-- ==== Sys2Proof/Machine/Calib.lean ====
section
/-! DEFINITION. Calibration: the factory record, user corrections, effective values and what they do to a reading (R346 to
R350). -/

namespace Sys2Proof.Machine

/-- Two's complement of `w` bits. -/
def signed (w n : Nat) : Int := if n % 2 ^ w < 2 ^ (w - 1) then (n % 2 ^ w : Nat) else (n % 2 ^ w : Nat) - (2 ^ w : Nat)

/-- Division with halves rounded away from 0. -/
def roundAway (n d : Int) : Int := if 0 ≤ n then (2 * n + d) / (2 * d) else -((2 * -n + d) / (2 * d))

/-- A calibration item (R347): least, greatest and nominal value, and whether users may correct it. -/
structure CalItem where
  lo   : Int
  hi   : Int
  nom  : Int
  user : Bool
  deriving DecidableEq, Repr

def calOfs : CalItem := ⟨-32768, 32767, 0, true⟩
def calGain : CalItem := ⟨32768, 131072, 65536, true⟩

def calItem (i : Nat) : Option CalItem :=
  if i = 0 then some ⟨0, 1023, 512, false⟩
  else if i = 1 then some ⟨0, 255, 128, false⟩
  else if i = 2 then some ⟨100, 2000, 800, true⟩
  else if i = 3 then some ⟨100, 1000, 300, true⟩
  else if (0x10 ≤ i ∧ i < 0x30) ∨ (0x60 ≤ i ∧ i < 0x6C) then some (if i % 2 = 0 then calOfs else calGain)
  else if 0x30 ≤ i ∧ i < 0x48 then some ⟨0, 31, 20, true⟩
  else if 0x48 ≤ i ∧ i < 0x60 then some ⟨0, 15, 4, true⟩
  else if 0x80 ≤ i ∧ i < 0xC0 then some ⟨0, 4000, 1000, false⟩
  else none

/-- The factory record in Parameter Flash sector 1. -/
def factImg (s : State) : Img := fun k => s.byte (0x58001000 + k)

/-- The factory record passes its check (R346). -/
def factGood (s : State) : Bool :=
  let m := factImg s
  let n := imgLe m 6 2
  decide (imgLe m 0 4 = 0x4C414346 ∧ imgLe m 4 2 = 0x0100 ∧ 1 ≤ n ∧ n ≤ 256) &&
    decide ((crc32c (imgBytes m 0 (8 + 8 * n))).toNat = imgLe m (8 + 8 * n) 4)

/-- The factory value of an item, or its nominal value. -/
def factVal (s : State) (i : Nat) : Int :=
  match calItem i with
  | none => 0
  | some c =>
    let m := factImg s
    if factGood s then
      match (List.range (imgLe m 6 2)).find? (fun k => decide ((m (8 + 8 * k)).toNat = i)) with
      | some k => signed 32 (imgLe m (12 + 8 * k) 4)
      | none => c.nom
    else c.nom

/-- The effective value under a user correction, and whether it was clamped (R349). -/
def effOf (s : State) (i : Nat) (u : Nat × Nat) : Int × Bool :=
  match calItem i with
  | none => (0, false)
  | some c =>
    let e := roundAway ((factVal s i + signed 16 u.1) * (65536 + signed 16 u.2)) 65536
    if e < c.lo then (c.lo, true) else if c.hi < e then (c.hi, true) else (e, false)

def userOf (u : SMap (Nat × Nat)) (i : Nat) : Nat × Nat := SMap.get (fun _ => (0, 0)) u i

/-- The effective value in force. -/
def eff (s : State) (i : Nat) : Int := (effOf s i (userOf s.cfg.user i)).1

/-- A sensor reading under OFS and GAIN (R350). -/
def calibrated (s : State) (ofs raw : Int) (gainItem : Nat) : Int := roundAway ((raw - ofs) * eff s gainItem) 65536

/-- User calibration comes into force (R349): CLAMP where the effective value of an item is clamped, corrected by the user or
not. -/
def useCal (s : State) (u : SMap (Nat × Nat)) : State :=
  let s1 := { s with cfg := { s.cfg with user := u } }
  if (List.range 256).any (fun i => (effOf s i (userOf u i)).2) then s1.setFld F.AGM_CAL_STATUS_CLAMP 1 else s1

/-- The calibration window (R353). -/
def calRead (s : State) (a : Nat) : Option Word :=
  let i := s.fld F.AGM_CAL_SEL_ITEM
  if a = R.AGM_CAL_FACT then some (BitVec.ofInt 32 (factVal s i))
  else if a = R.AGM_CAL_USER then some (word ((userOf s.cfg.user i).2 * 65536 + (userOf s.cfg.user i).1))
  else if a = R.AGM_CAL_EFF then some (BitVec.ofInt 32 (eff s i))
  else none

/-- The SP checks the factory record at start (R346); a factory value out of its item's range is clamped (R349). -/
def checkFactory (s : State) : State :=
  let m := factImg s
  let s1 := (s.setFld F.AGM_CAL_STATUS_FORMAT (imgLe m 4 1)).setFld F.AGM_CAL_STATUS_N_ITEMS (imgLe m 6 2)
  if factGood s then useCal (s1.setFld F.AGM_CAL_STATUS_FACT_BAD 0) s.cfg.user
  else evcIf (s1.setFld F.AGM_CAL_STATUS_FACT_BAD 1) F.AGM_CAL_STATUS_EVT55_EN 55 0

end Sys2Proof.Machine
end

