/-- Grants entry `k`: its ACY is sent with a new SEQ, or with its own again (R271, R272, R228). -/
def acyGrant (s : State) (l k : Nat) : State :=
  match (s.lnk l).acyq[k]? with
  | none => s
  | some a =>
    let first := decide (a.sent = 0)
    let n := if first then (s.stn l a.station).seq1 else a.seq
    let s1 := sendFrame s l a.station 3 1 a.payload (if first then none else some n)
    s1.setLnk l { s1.lnk l with
      acyq := (s1.lnk l).acyq.set k { a with state := acyGranted, seq := n, sent := 1, due := false } }

/-- Indices of the entries that may be granted now: none to a station with an entry GRANTED. -/
def acyFree (q : List Acy) (p : Acy → Bool) : List Nat :=
  (List.range q.length).filter (fun k =>
    match q[k]? with
    | some a => p a && q.all (fun b => decide (b.station ≠ a.station ∨ b.state ≠ acyGranted))
    | none => false)

/-- The partition, from `ptr` on in round-robin order, with an entry that may be granted. -/
def acyNextPart (q : List Acy) (ptr : Nat) : Nat → Option Nat
  | 0 => none
  | k + 1 =>
    match (acyFree q (fun a => decide (a.state = acyQueued ∧ a.part = ptr % 64))).head? with
    | some i => some i
    | none => acyNextPart q (ptr + 1) k

/-- One grant of the arbiter (R271): due WAITING entries oldest first, then QUEUED ones by partition. -/
def acyOne (s : State) (l : Nat) : Option State :=
  let q := (s.lnk l).acyq
  match (acyFree q (fun a => decide (a.state = acyWaiting) && a.due)).head? with
  | some k => some (acyGrant s l k)
  | none =>
    match acyNextPart q (s.lnk l).acyPtr 64 with
    | some k =>
      let p := match q[k]? with | some a => a.part | none => 0
      let s1 := acyGrant s l k
      some (s1.setLnk l { s1.lnk l with acyPtr := (p + 1) % 64 })
    | none => none

def acyMany (s : State) (l : Nat) : Nat → State
  | 0 => s
  | n + 1 => match acyOne s l with | some s1 => acyMany s1 l n | none => s

/-- ACR (R272). -/
def acr (s : State) (l : Nat) (f : Frame) : State :=
  let st := f.src.toNat
  if s.linkState l = 0 ∨ s.linkState l = 5 then countBad s l (badRes s l f)
  else
    match frameRes s l f with
    | .ok =>
      if f.type ≠ 4 ∨ s.linkState l ≠ 4 ∨ s.stnRun l st = false ∨ f.payload.length < 4 then countBad s l .discard
      else
        match acyAt s l (fun a => decide (a.station = st ∧ a.state = acyGranted ∧ a.seq = f.seq.toNat)) with
        | none => countBad s l .discard
        | some k =>
          if f.payLe 2 2 = 1 then
            s.setLnk l { s.lnk l with acyq := (s.lnk l).acyq.modify k (fun a => { a with state := acyWaiting, due := false, sent := 1 }) }
          else acyComplete s l k St.ok (f.payLe 2 2) f.payload
    | r => countBad s l r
========================================
WHAT YOU HAVE TO DO ->
If a line of the entries contains the string "acyNextPart", it counts; report how many such lines there are, as a bare number.

WRITTEN REPLY ->
3